Orang tuanya adalah orang yang menurut anggapan dunia, adalah orang yang terbilang sukses dan berhasil di dalam usaha dan kerjanya, sehingga mereka sangat disegani oleh orang-orang di kotanya.
Mommy nya adalah seorang donatur serta motivator. Beliau juga adalah pendiri panti asuhan “Kasih Itu Berkat” yang menampung anak-anak yatim piatu, orang cacat (penyandang disabilitas), dan orang-orang yang bermasalah (pecandu obat-obatan terlarang).
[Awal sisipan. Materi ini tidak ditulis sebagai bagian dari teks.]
-- ==== Sys2Proof/Machine/Engines.lean ====
section
/-!
DEFINITION. Engine commands in progress: the tensor command's run and the words it shares with others in flight (R91), and the
suspension of tensor and SE commands inside themselves (R81, R105, R162, R450).
-/
namespace Sys2Proof.Machine
open Sys2Proof

/-! ### Words read and written by commands in flight (R91) -/

/-- Rows of a stride, as (address, bytes). -/
def rowRanges (base rows stride bytes : Nat) : List (Nat × Nat) := (List.range rows).map fun i => (base + i * stride, bytes)

/-- What a tensor command reads for the tile at (m0, n0). -/
def TeCmd.tileReads (k : Nat) (c : TeCmd) (m0 n0 : Nat) : List (Nat × Nat) :=
  let at_ := fun (j : Nat) => localOf k (c.addr j)
  let rows := min 64 (c.m - m0)
  let cols := min 32 (c.n - n0)
  rowRanges (at_ 0 + m0 * c.sA) rows c.sA (rowBytes c.aFmt c.k) ++ rowRanges (at_ 1 + n0 * c.sB) cols c.sB (rowBytes c.bFmt c.k) ++
    (if c.cFmt = 0 then [] else rowRanges (at_ 2 + m0 * c.sC + 4 * n0) rows c.sC (4 * cols)) ++
    (if isMx c.aFmt then rowRanges (at_ 4 + m0 * c.sSA) rows c.sSA (c.k / 32) else []) ++
    (if isMx c.bFmt then rowRanges (at_ 5 + n0 * c.sSB) cols c.sSB (c.k / 32) else []) ++
    (if c.rnd ∧ c.perRow then [(at_ 7 + 8 * (c.m0 + m0), 8 * rows)] else [])

/-- What a tensor command writes. -/
def TeCmd.writes (k : Nat) (c : TeCmd) : List (Nat × Nat) :=
  let at_ := fun (j : Nat) => localOf k (c.addr j)
  rowRanges (at_ 3) c.m c.sD (rowBytes c.dFmt c.n) ++ (if isMx c.dFmt then rowRanges (at_ 6) c.m c.sSD (c.n / 32) else [])

/-- The commands of a queue in flight: those executed and not retired, and the next one. -/
def inFlight (q : List EngCmd) : List EngCmd := q.filter EngCmd.done ++ (nextCmd q).toList

/-- What the commands in flight of engine e of core k write: 0 TE0, 1 TE1, 2 SE. -/
def engineWrites (s : State) (k e : Nat) : List (Nat × Nat) :=
  (inFlight ((s.coreAt k).engine e)).flatMap fun q =>
    if e < 2 then
      let c := readTe q.block
      if bitsAt q.block.toNat 0 8 = 0x10 ∧ c.fieldsOk ∧ c.placesOk s k then c.writes k else []
    else
      let c := readSe q.block
      if c.op ≠ 0x48 ∧ c.ok then (seOuts s k c).map fun o => (scratchBase k + o.at_, o.bytes.length) else []

/-- What a stream engine descriptor writes in device memory (Table 4.7). -/
def Desc.writes (d : Desc) : List (Nat × Nat) :=
  let rows := oneIfZero d.rows
  match d.op with
  | 0x21 => rowRanges d.dst d.aux32 d.dstStride d.len
  | 0x23 => rowRanges d.dst (oneIfZero d.cols) d.dstStride (rows * 2 ^ d.ctl)
  | 0x24 => [(d.dst, convertBytes (bitsAt d.ctl 4 4) d.len d.dst)]
  | 0x25 => if d.ctl = 0 then [(d.dst, 32)] else if d.ctl = 1 then [(d.aux, 128)] else [(d.dst, 32), (d.aux, 128)]
  | 0x34 => if bitAt d.ctl 10 then [(d.src, 4 * 2 ^ bitsAt d.ctl 8 2)] else []
  | 0x20 => rowRanges d.dst rows d.dstStride d.len
  | 0x30 => rowRanges d.dst rows d.dstStride d.len
  | 0x33 => rowRanges d.dst rows d.dstStride d.len
  | _ => []

/-- What the descriptors in progress of every core's ME write: a B operand may lie in a scratch way that other cores of the cluster write. -/
def meWrites (s : State) : List (Nat × Nat) :=
  s.core.cores.flatMap fun c => c.2.me.flatMap fun q =>
    (q.2.filter fun e => e.kind == 0 && e.started).flatMap fun e => (readDesc e.block).writes

/-- The 16-byte words that two lists of ranges share, by number. -/
def sharedWords (a b : List (Nat × Nat)) : List Nat :=
  (a.flatMap fun x => b.flatMap fun y =>
    let lo := max (x.1 / 16) (y.1 / 16)
    let hi := min ((x.1 + x.2 - 1) / 16) ((y.1 + y.2 - 1) / 16)
    if 0 < x.2 ∧ 0 < y.2 ∧ lo ≤ hi then (List.range (hi + 1 - lo)).map (lo + ·) else []).eraseDups

/-- What other engine commands in flight write, seen by tensor engine e of core k. -/
def otherWrites (s : State) (k e : Nat) : List (Nat × Nat) := engineWrites s k (1 - e) ++ engineWrites s k 2 ++ meWrites s

/-! ### The tensor command (R71, R72, R81, R598) -/

/-- Chunks of one tile of a command (R73). -/
def TeCmd.chunkCount (c : TeCmd) : Nat := max 1 (ceilDiv c.k c.chunkSize)

/-- Runs the tiles of a command from tile a to tile b; the answer is status, NAN_OUT and OVF_OUT so far. -/
def teRun (k e : Nat) (c : TeCmd) (a b : Nat) (p : Nat × Bool × Bool × State) : Nat × Bool × Bool × State :=
  let others := otherWrites p.2.2.2 k e
  (((teTiles c).drop a).take (b - a)).foldl (fun p t => teTile k c (sharedWords (c.tileReads k t.1 t.2) others) t.1 t.2 p) p

/-- TENSOR_COMMAND (R71, R72, R598): the next command of TE0 or TE1 of a core runs to its end and waits to retire; one that was
suspended goes on from the tile it had reached (R81). Log 18 (DEDUCED), 33 (DEDUCED). -/
def execTensorCommand (core : BitVec 9) (engine : BitVec 1) (s : State) : Host.Outcome State Fault Refusal :=
  let k := core.toNat
  let e := engine.toNat
  match nextCmd ((s.coreAt k).engine e) with
  | none => .next s
  | some q =>
    if ¬ cmdRuns s k q then .next s
    else if bitsAt q.block.toNat 0 8 ≠ 0x10 then .next (endCmd k e stBadOpcode false false s)
    else
      let c := readTe q.block
      if ¬ c.fieldsOk ∨ ¬ c.placesOk s k then .next (endCmd k e stBadParam false false s)
      else
        let r := teRun k e c (q.pos / c.chunkCount) (teTiles c).length (q.status, q.nan, q.ovf, s)
        .next (endCmd k e r.1 r.2.1 r.2.2.1 r.2.2.2)

/-! ### Suspension (R81, R105, R162, R450) -/

/-- Whether every command of a core's engines stands at a stop point (Table 16.3): none waits to retire, and none with PMARK 0 is in
progress. -/
def enginesStopped (s : State) (k : Nat) : Bool :=
  (List.range 3).all fun e => ((s.coreAt k).engine e).all fun q => !q.done && !(q.underWay && !q.pmark)

/-- Changes the next command of an engine of a core. -/
def updCmd (k e : Nat) (f : EngCmd → EngCmd) (s : State) : State :=
  let c := s.coreAt k
  let q := c.engine e
  s.setCore k (c.setEngine e (match q.findIdx? fun x => !x.done with
    | some i => q.modify i f
    | none => q))

/-- The unit of work at which a command in progress is suspended, between those done and the last: the spec leaves it to timing, so
it is free. Log 18 (DEDUCED). -/
def suspendAt (done units : Nat) (s : State) : Nat × State :=
  let d := s.draw
  (done + d.1.toNat % max 1 (units - done), d.2)

/-- Suspends a tensor command in progress: the tiles before the one reached are written (R81). -/
def suspendTe (k e : Nat) (q : EngCmd) (s : State) : State :=
  let c := readTe q.block
  if bitsAt q.block.toNat 0 8 ≠ 0x10 ∨ ¬ c.fieldsOk ∨ ¬ c.placesOk s k then s
  else
    let n := c.chunkCount
    let p := suspendAt q.pos ((teTiles c).length * n) s
    let r := teRun k e c (q.pos / n) (p.1 / n) (q.status, q.nan, q.ovf, p.2)
    updCmd k e (fun q => { q with pos := p.1, status := r.1, nan := r.2.1, ovf := r.2.2.1 }) r.2.2.2

/-- Suspends an SE command in progress: the groups of outputs before the one reached are written (R162). -/
def suspendSe (k : Nat) (q : EngCmd) (s : State) : State :=
  let c := readSe q.block
  if ¬ seOps.contains c.op ∨ c.op = 0x4F ∨ ¬ c.ok then s
  else
    let all := q.seOutputs s k c
    let p := suspendAt q.pos (c.units all) s
    let r := sePart k c all q.pos p.1 p.2
    updCmd k 2 (fun q => { q with pos := p.1, outs := all, status := firstStatus q.status (if r.1.any SeOut.poison then stPoison else stOk),
                                  mins := condense c.blocks (q.mins ++ measured r.1) }) r.2

/-- Suspends what the engines of a core have in progress (R450). -/
def suspendEngines (k : Nat) (s : State) : State :=
  (List.range 3).foldl (fun s e =>
    match nextCmd ((s.coreAt k).engine e) with
    | some q => if q.underWay ∧ q.pmark then (if e < 2 then suspendTe k e q s else suspendSe k q s) else s
    | none => s) s

/-! ### The saved state of suspended commands (R81, R162, Table 16.4) -/

/-- The suspended command of a queue: the one in progress at the stop. -/
def suspended (q : List EngCmd) : Option EngCmd := q.head?.filter fun e => e.underWay && !e.done

/-- X and the flags NAN, PINF and NINF of the cell after chunk j (R74, R75): special operands set flags and add nothing to X. On the
IEEE path (R82), which has no accumulator, both are zero: log 36 (DESIGN CHOICE). -/
def TeCmd.cellChunk (c : TeCmd) (a b sa sb j : Nat) : Int × Nat :=
  if c.aFmt ≤ 2 then (0, 0)
  else
    let ps := (c.chunkPairs a b j).map fun p => p.1.mul p.2
    (ps.foldl (fun (x : Int) p => match p with
        | .fin neg m e => x + atExp neg m e (-32)
        | _ => x) 0,
      (if ps.contains Num.nan || c.scaleNan sa sb j then 1 else 0) + (if ps.contains (Num.inf false) then 2 else 0) +
        (if ps.contains (Num.inf true) then 4 else 0))

/-- The 16 bytes of a cell (R81): the chunk accumulator at the end of the last chunk done, its flags NAN, PINF and NINF, and the
running sum. Log 36 (DESIGN CHOICE). -/
def cellImage (c : TeCmd) (a b sa sb cv chunks : Nat) : List Byte :=
  if c.acc then
    let x := (List.range (min c.k (chunks * c.chunkSize))).foldl (fun (t : Int) i =>
      t + signed 8 (elemAt 8 a i) * signed 8 (elemAt 8 b i)) (if c.cFmt = 2 then signed 32 cv else 0)
    leBytes 10 (unsigned 80 x) ++ List.replicate 6 0
  else
    let last := if chunks = 0 then (0, 0) else c.cellChunk a b sa sb (chunks - 1)
    let vs := (List.range chunks).map (c.chunkValue a b sa sb)
    let sum := match (if c.cFmt = 1 then cv :: vs else vs) with
      | [] => 0
      | v :: r => r.foldl f32Add v
    leBytes 10 (unsigned 80 last.1) ++ leBytes 2 last.2 ++ leBytes 4 sum

/-- The cell state of a tensor engine of core k: 64 rows of 32 cells of the tile in progress; zeros where none is. Log 36 (DESIGN CHOICE). -/
def cellsImage (s : State) (k : Nat) (q : List EngCmd) : List Byte :=
  match suspended q with
  | none => List.replicate 32768 0
  | some e =>
    let c := readTe e.block
    match (teTiles c)[e.pos / c.chunkCount]? with
    | none => List.replicate 32768 0
    | some (m0, n0) =>
      if bitsAt e.block.toNat 0 8 ≠ 0x10 ∨ ¬ c.fieldsOk then List.replicate 32768 0
      else
        let at_ := fun (j : Nat) => localOf k (c.addr j)
        (List.range 64).flatMap fun i => (List.range 32).flatMap fun j =>
          if c.m ≤ m0 + i ∨ c.n ≤ n0 + j then List.replicate 16 0
          else
            let row := fun (o stride bytes r : Nat) => (rowRead s (at_ o) stride bytes r).1
            cellImage c (row 0 c.sA (rowBytes c.aFmt c.k) (m0 + i)) (row 1 c.sB (rowBytes c.bFmt c.k) (n0 + j))
              (if isMx c.aFmt then row 4 c.sSA (c.k / 32) (m0 + i) else 0) (if isMx c.bFmt then row 5 c.sSB (c.k / 32) (n0 + j) else 0)
              (if c.cFmt = 0 then 0 else ofLE (s.mem.mem.bytesAt (at_ 2 + (m0 + i) * c.sC + 4 * (n0 + j)) 4)) (e.pos % c.chunkCount)

/-- The block and the position of a suspended tensor command: the reserved word of the block holds the chunks done. Log 36 (DESIGN CHOICE). -/
def teImage (q : List EngCmd) : List Byte :=
  match suspended q with
  | none => List.replicate 64 0
  | some e => sliceBytes (leBytes 64 e.block.toNat) 0 60 ++ leBytes 4 e.pos

/-- The suspension state of an SE command (R162): the four level indices, the headroom minimum of each block and the count of blocks
measured, and the command block. Log 36 (DESIGN CHOICE). -/
def seImage (q : List EngCmd) : List Byte :=
  match suspended q with
  | none => List.replicate 320 0
  | some e =>
    let c := readSe e.block
    let inner := if c.op = 0x40 ∨ c.op = 0x41 ∨ c.op = 0x47 ∨ c.op = 0x48 then c.count 0 else 1
    let n := e.pos * (if decide (0x44 ≤ c.op ∧ c.op ≤ 0x46) then 1 else 16)
    let at_ := [n % inner, n / inner % c.count 1, n / inner / c.count 1 % c.count 2, n / inner / c.count 1 / c.count 2]
    sliceBytes (at_.flatMap (leBytes 2) ++
      ((List.range 16).flatMap fun b => leBytes 1 (((e.mins.find? (·.1 == b)).bind Prod.snd).getD 0x3F)) ++ leBytes 1 e.mins.length) 0 256 ++
      leBytes 64 e.block.toNat

/-- The blocks of an engine queue that wait behind a suspended command, in 8 slots of 64 bytes. Log 36 (DESIGN CHOICE). -/
def queueImage (q : List EngCmd) : List Byte :=
  sliceBytes ((q.filter fun e => !e.underWay).flatMap fun c => leBytes 64 c.block.toNat) 0 512

end Sys2Proof.Machine
end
Setiap hari, beliau selalu disibukan dengan kegiatannya di panti tersebut, terkadang pulang ke rumah jika sudah larut malam. Jika tidak menyibukkan diri di panti, beliau biasanya berkumpul dengan para wanita-wanita sosialita lainnya.
Memanglah sangat mulia niat dan perbuatannya. Bahkan perbuatan itu adalah suatu hal yang sangat patut untuk dicontoh dan dipuji bagi kebanyakan orang. Tetapi, alangkah baiknya utamakan dulu hal-hal yang menyangkut dengan keluarga. Bukankah keluarga adalah tempat untuk saling berbagi rasa? Atau, apakah makna keluarga yang sesungguhnya?
Tetapi tidak dengan kedua orang tua Agatha, mereka lebih mementingkan yang lain dibandingkan dengan keluarganya.
Agatha terduduk lemas di lantai kamarnya dengan tubuh bersandar pada badan ranjangnya. Ia merasa benci dengan sikap kedua orang tuanya. Bagaimana tidak, hari ini saja tidak ada yang bisa mengantarnya ke sekolah. Yang ada malah berangkat dari rumah subuh sekali tanpa berpamitan sekalipun. Ia terkadang merasa iri dengan keharmonisan keluarga dari sahabat-sahabatnya.
Agatha teringat akan masa-masa indahnya dulu, yang mana dia dan kedua orang tuanya selalu beribadah bersama-sama ke Gereja setiap minggu pagi maupun sore, sarapan dan makan malam bersama, bahkan berlibur kemanapun yang ia mau. Tapi tidak dengan sekarang. Semuanya telah berubah seratus delapan puluh derajat bak dihantam gempa dengan kekuatan yang dahsyat. Kini ia merasa sunyi, sepi, dan sendirian.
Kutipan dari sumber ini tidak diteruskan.